/-- What user mode sees of the writes of a block. -/
def writeView : BlockWrite → BlockWrite
  | .done s => .done (userView s)
  | .dataAbort s => .dataAbort (userView s)
  | .stop w => .stop w

theorem writeBlock_userView (pairs : List (Word × Word)) (s : State) :
    writeBlock pairs (userView s) = writeView (writeBlock pairs s) := by
  induction pairs generalizing s with
  | nil => rfl
  | cons p rest ih =>
    simp only [writeBlock, checkBus_userView, storeWord_userView, ih]
    split <;> rfl

section
variable {s : State} (hu : s.mode = .usr)
include hu

@[simp] theorem writeX_userView (i : Fin 15) (v : Word) : writeX i v (userView s) = userView (writeX i v s) := by
  simp [writeX, hu]

@[simp] theorem failedBase_userView (r : Reg) (kept written : Word) :
    failedBase r kept written (userView s) = userView (failedBase r kept written s) := by
  cases r with
  | gpr i => cases hb : s.platform.abortSideEffects.base <;> simp [failedBase, hb, hu]
  | r15 => rfl

@[simp] theorem dpWrite_userView (op : DpOp) (h : DpHead) (out : AluOut) (c : Bool) :
    dpWrite op h out c (userView s) = userView (dpWrite op h out c s) := by
  unfold dpWrite
  split <;> simp [hu]

@[simp] theorem loadReg_userView (r : Reg) (v : Word) : loadReg r v (userView s) = userView (loadReg r v s) := by
  cases r <;> simp [loadReg, hu]

@[simp] theorem writeBack_userView (h : SdtHead) (x : Word) :
    writeBack h x (userView s) = userView (writeBack h x s) := by
  unfold writeBack
  split <;> simp [hu]

@[simp] theorem sdtTransfer_userView (op : SdtOp) (h : SdtHead) (x : Word) :
    sdtTransfer op h x (userView s) = userView (sdtTransfer op h x s) := by
  have hl (v : Word) : (loadReg h.rd v s).mode = .usr := (keepsPrivileged_loadReg hu h.rd v).user hu
  cases op <;> simp [sdtTransfer, hu, hl]

@[simp] theorem blockWriteBack_userView (h : BlockHead) (n : Fin 15) (v : Word) :
    blockWriteBack h n v (userView s) = userView (blockWriteBack h n v s) := by
  unfold blockWriteBack
  split <;> simp [hu]

end

/-! ### Entries -/

/-- The saved word is the same, and it stands in a register user mode does not see (rule R223). -/
@[simp] theorem userView_takeException (e : Exception) (s : State) :
    userView (takeException e (userView s)) = userView (takeException e s) := by
  cases e <;> rfl

/-- The free values a list of registers takes do not depend on what stood in them. -/
theorem userView_spoilAll (ps : List PhysReg) {s t : State} (h : userView s = userView t) :
    userView (spoilAll ps s) = userView (spoilAll ps t) := by
  have spoilView (p : PhysReg) (s : State) : userView (spoil p (userView s)) = userView (spoil p s) := by
    cases p <;> rfl
  induction ps generalizing s t with
  | nil => exact h
  | cons p rest ih => exact ih (by rw [← spoilView p s, h, spoilView])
* * * * *
## PROBLEM DETAILS
Would you repeat all the material exactly as it is shown?

## TASK OUTPUT
/-- What user mode sees of the writes of a block. -/
def writeView : BlockWrite → BlockWrite
  | .done s => .done (userView s)
  | .dataAbort s => .dataAbort (userView s)
  | .stop w => .stop w

theorem writeBlock_userView (pairs : List (Word × Word)) (s : State) :
    writeBlock pairs (userView s) = writeView (writeBlock pairs s) := by
  induction pairs generalizing s with
  | nil => rfl
  | cons p rest ih =>
    simp only [writeBlock, checkBus_userView, storeWord_userView, ih]
    split <;> rfl

section
variable {s : State} (hu : s.mode = .usr)
include hu

@[simp] theorem writeX_userView (i : Fin 15) (v : Word) : writeX i v (userView s) = userView (writeX i v s) := by
  simp [writeX, hu]

@[simp] theorem failedBase_userView (r : Reg) (kept written : Word) :
    failedBase r kept written (userView s) = userView (failedBase r kept written s) := by
  cases r with
  | gpr i => cases hb : s.platform.abortSideEffects.base <;> simp [failedBase, hb, hu]
  | r15 => rfl

@[simp] theorem dpWrite_userView (op : DpOp) (h : DpHead) (out : AluOut) (c : Bool) :
    dpWrite op h out c (userView s) = userView (dpWrite op h out c s) := by
  unfold dpWrite
  split <;> simp [hu]

@[simp] theorem loadReg_userView (r : Reg) (v : Word) : loadReg r v (userView s) = userView (loadReg r v s) := by
  cases r <;> simp [loadReg, hu]

@[simp] theorem writeBack_userView (h : SdtHead) (x : Word) :
    writeBack h x (userView s) = userView (writeBack h x s) := by
  unfold writeBack
  split <;> simp [hu]

@[simp] theorem sdtTransfer_userView (op : SdtOp) (h : SdtHead) (x : Word) :
    sdtTransfer op h x (userView s) = userView (sdtTransfer op h x s) := by
  have hl (v : Word) : (loadReg h.rd v s).mode = .usr := (keepsPrivileged_loadReg hu h.rd v).user hu
  cases op <;> simp [sdtTransfer, hu, hl]

@[simp] theorem blockWriteBack_userView (h : BlockHead) (n : Fin 15) (v : Word) :
    blockWriteBack h n v (userView s) = userView (blockWriteBack h n v s) := by
  unfold blockWriteBack
  split <;> simp [hu]

end

/-! ### Entries -/

/-- The saved word is the same, and it stands in a register user mode does not see (rule R223). -/
@[simp] theorem userView_takeException (e : Exception) (s : State) :
    userView (takeException e (userView s)) = userView (takeException e s) := by
  cases e <;> rfl

/-- The free values a list of registers takes do not depend on what stood in them. -/
theorem userView_spoilAll (ps : List PhysReg) {s t : State} (h : userView s = userView t) :
    userView (spoilAll ps s) = userView (spoilAll ps t) := by
  have spoilView (p : PhysReg) (s : State) : userView (spoil p (userView s)) = userView (spoil p s) := by
    cases p <;> rfl
  induction ps generalizing s t with
  | nil => exact h
  | cons p rest ih => exact ih (by rw [← spoilView p s, h, spoilView])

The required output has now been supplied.